Aisling Bea in This Way Up

The face you make when you know it’s not coffee in your travel mug.


But this isn’t another slice of Bleak TV. The show, which begins with Aine leaving rehab, was originally titled Happy AF. Aisling continues: “What I wanted to do was start broken and then someone choosing life, and the dailyness and relentlessness of getting better and getting to a place of wanting to live. I think maybe that’s a bit more true to life.”

 

This Way Up feels more real than most comedies. In many ways it’s informed by the recent spate of brilliant female-fronted comedies dealing in the margins where comedy had previously not ventured – Fleabag, Back To Life and, of course, Derry Girls, set during The Troubles in 1990s Northern Ireland.

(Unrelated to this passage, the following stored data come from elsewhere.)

-- ==== Sys2Proof/Laws/FrameSystem.lean ====
section
/-! SUPPORT. Frames of start, firmware, security and power. -/

set_option Elab.async false

namespace Sys2Proof.Machine

theorem updSec_frame {f : Sec → Sec} (hl : ∀ x : Sec, (f x).life = x.life) (hp : ∀ x : Sec, (f x).pending = x.pending)
    (hv : ∀ x : Sec, Tab.wf 0 x.vault = true → Tab.wf 0 (f x).vault = true) (s : State) : Frame [.sec] s (updSec f s) := by
  unfold updSec
  exact setSec_frame s (f s.sec) (hv _) (hl _) (hp _)

/-- A change of the security core that leaves the life-cycle state, and a transition in progress or ends it. -/
theorem updSec_trans_frame {f : Sec → Sec} (hl : ∀ x : Sec, (f x).life = x.life)
    (hi : ∀ (x : Sec) org o n, (f x).pending = some (org, o, n) → ∃ g, x.pending = some (g, o, n))
    (hv : ∀ x : Sec, Tab.wf 0 x.vault = true → Tab.wf 0 (f x).vault = true) (s : State) :
    Frame [.sec, .trans] s (updSec f s) := by
  constructor
  intro p h
  cases p <;> first | rfl | exact hl _ | exact fun _ _ => rfl | exact fun m => ⟨m.1, hv _ m.2.1, m.2.2⟩ | cases h | skip
  intro q org o n e
  obtain ⟨g, e'⟩ := hi _ org o n e
  obtain ⟨q1, q2⟩ := q g o n e'
  exact ⟨q1.trans (hl _).symm, q2⟩

/-- A change of the security core that leaves no transition in progress. -/
theorem updSec_any_frame {f : Sec → Sec} (hi : ∀ x : Sec, (f x).pending = none)
    (hv : ∀ x : Sec, Tab.wf 0 x.vault = true → Tab.wf 0 (f x).vault = true) (s : State) :
    Frame [.sec, .life, .trans] s (updSec f s) := by
  constructor
  intro p h
  cases p <;> first | rfl | exact fun _ _ => rfl | exact fun m => ⟨m.1, hv _ m.2.1, m.2.2⟩ | cases h | skip
  intro _ org o n e
  exact absurd ((hi _).symm.trans e) (by simp)

theorem drawBootKey_frame (s : State) : Frame [.prt, .lnk, .mbx, .evt, .sec] s (drawBootKey s) := by
  unfold drawBootKey
  repeat' first | with_reducible apply Frame.refl | exact rfl | exact fun _ => rfl | exact fun _ _ _ _ h => nomatch h | exact fun _ h => h | exact fun _ _ => rfl | exact fun _ h => Tab.wf_foldl_set h _ _ _ | split | with_reducible apply Frame.after (drawKey_frame ..) | with_reducible apply Frame.after (updSec_frame ?_ ?_ ?_ _) | intro _

theorem startDom_frame (d : Nat) (s : State) : Frame [.pwr] s (startDom d s) := by
  unfold startDom
  repeat' first | with_reducible apply Frame.refl | exact rfl | split | with_reducible apply Frame.after (updDom_frame ..) | intro _

theorem applyColumns_frame (s : State) : Frame [.start, .mem] s (applyColumns s) := by
  unfold applyColumns
  dsimp only
  repeat' first | with_reducible apply Frame.refl | exact rfl | split | with_reducible apply Frame.foldl | with_reducible apply Frame.after (updBlock_frame ..) | with_reducible apply Frame.after (writeRecord_frame ..) | intro _

theorem hardRepairs_frame (o : StartObs) (c : Nat) (s : State) : Frame [.start, .dram, .lnk, .mbx, .evt] s (hardRepairs o c s) := by
  unfold hardRepairs
  dsimp only
  repeat' first | with_reducible apply Frame.refl | exact rfl | split | with_reducible apply Frame.foldl | with_reducible apply Frame.after (raise_frame ..) | with_reducible apply Frame.after (updDchan_frame ..) | with_reducible apply Frame.after (writeRecord_frame ..) | intro _

theorem findChannel_frame (o : StartObs) (c : Nat) (s : State) : Frame [.ext, .start, .pwr, .mem, .dram, .lnk, .mbx, .evt] s (findChannel o c s) := by
  unfold findChannel
  extract_lets slots l cause set s0 s1
  have hset : ∀ (st : DramSt) (x : State), Frame [.ext, .start, .pwr, .mem, .dram, .lnk, .mbx, .evt] s x → Frame [.ext, .start, .pwr, .mem, .dram, .lnk, .mbx, .evt] s (set st x) := fun _ _ h => (updDchan_frame ..).after h
  have h0 : Frame [.ext, .start, .pwr, .mem, .dram, .lnk, .mbx, .evt] s s0 := (startDom_frame ..).after (Frame.refl _ _)
  have h1 : Frame [.ext, .start, .pwr, .mem, .dram, .lnk, .mbx, .evt] s s1 := (hardRepairs_frame ..).after (hset _ _ h0)
  clear_value set s0 s1 l cause
  split
  · exact Frame.refl _ _
  · split
    · exact hset _ _ h0
    · split
      · exact (raise_frame ..).after (hset _ _ h0)
      · split
        · exact hset _ _ h0
        · split
          · exact hset _ _ h0
          · split
            · exact hset _ _ h0
            · split
              · exact (noteFail_frame ..).after (hset _ _ h1)
              · exact hset _ _ h1

theorem listChannel_frame (c i : Nat) (s : State) : Frame [.dram, .lnk, .mbx, .evt, .free] s (listChannel c i s) := by
  unfold listChannel
  dsimp only
  repeat' first | with_reducible apply Frame.refl | exact rfl | split | with_reducible apply Frame.after (raise_frame ..) | with_reducible apply Frame.after (storeResults_frame ..) | with_reducible apply Frame.after (updDchan_frame ..) | intro _

theorem listDram_frame (s : State) : Frame [.dram, .lnk, .mbx, .evt, .free] s (listDram s) := by
  unfold listDram
  dsimp only [setDram_eq]
  repeat' first | with_reducible apply Frame.refl | exact rfl | with_reducible apply Frame.after (setDram_frame ..) | with_reducible apply Frame.foldl | with_reducible apply Frame.after (listChannel_frame ..) | intro _

theorem withCapacity_frame (p : Nat) (s : State) : Frame [.prt] s (withCapacity p s) := by
  unfold withCapacity
  dsimp only [setPrt_eq]
  repeat' first | with_reducible apply Frame.refl | exact rfl | with_reducible apply Frame.after (setPrt_frame ..) | split

theorem startCapacity_frame (s : State) : Frame [.prt, .lnk, .mbx, .evt] s (startCapacity s) := by
  unfold startCapacity
  dsimp only
  repeat' first | with_reducible apply Frame.refl | exact rfl | split | with_reducible apply Frame.after (raise_frame ..) | with_reducible apply Frame.after (withCapacity_frame ..)

theorem stepSeven_frame (s : State) : Frame [.ext, .start, .pwr, .load, .ctx, .fab, .mem, .noc, .dram, .prt, .lnk, .mbx, .chans, .evt, .sec, .free] s (stepSeven s) := by
  unfold stepSeven
  dsimp only
  repeat' first | with_reducible apply Frame.refl | exact rfl | split | with_reducible apply Frame.foldl | with_reducible apply Frame.forEach | with_reducible apply Frame.after (applyColumns_frame ..) | with_reducible apply Frame.after (drawBootKey_frame ..) | with_reducible apply Frame.after (findChannel_frame ..) | with_reducible apply Frame.after (listDram_frame ..) | with_reducible apply Frame.after (noteFail_frame ..) | with_reducible apply Frame.after (startCapacity_frame ..) | with_reducible apply Frame.after (startDom_frame ..) | with_reducible apply Frame.after (startRound_frame ..) | with_reducible apply Frame.after (updStart_frame ..) | intro _

theorem updMbx_frame {f : Mbx → Mbx} (hc : ∀ m : Mbx, (f m).chans = m.chans)
    (hb : ∀ m : Mbx, (f m).barista = m.barista) (s : State) : Frame [.mbx] s (updMbx f s) := by
  unfold updMbx
  exact setMbx_frame s (f s.mbx) (hc _) (hb _)

theorem putSlot_frame (b : Bool) (f : Option FwImage) (s : State) : Frame [.mbx] s (putSlot b f s) := by
  unfold putSlot
  repeat' first | with_reducible apply Frame.refl | exact rfl | exact fun _ => rfl | split | with_reducible apply Frame.after (updMbx_frame ?_ ?_ _) | intro _

theorem runImage_frame (f : FwImage) (slot : Option Bool) (trial : Bool) (s : State) : Frame [.mbx, .barista, .evt] s (runImage f slot trial s) := by
  unfold runImage
  repeat' first | with_reducible apply Frame.refl | exact rfl | exact fun _ => rfl | with_reducible apply Frame.after (setBarista_frame ..) | with_reducible apply Frame.after (updMbx_frame ?_ ?_ _) | intro _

Yet, it stands alone as an absolute original.

 

Or to put it Aisling’s way: “We wanted to avoid it being New Girl with depression!”

 

When is This Way Up on TV and how can I watch it?

This Way Up starts Thursday 8 August at 10pm on Channel 4/HD (CH 104/141).

 

Who else is in it?

Aasif Mandvi (The Daily Show) plays Shona’s boyfriend Vish, Tobias Menzies (The Crown) is Richard, father to one of Aine’s students, and Indira Varma (Game Of Thrones) is Shona’s colleague and confidante Charlotte.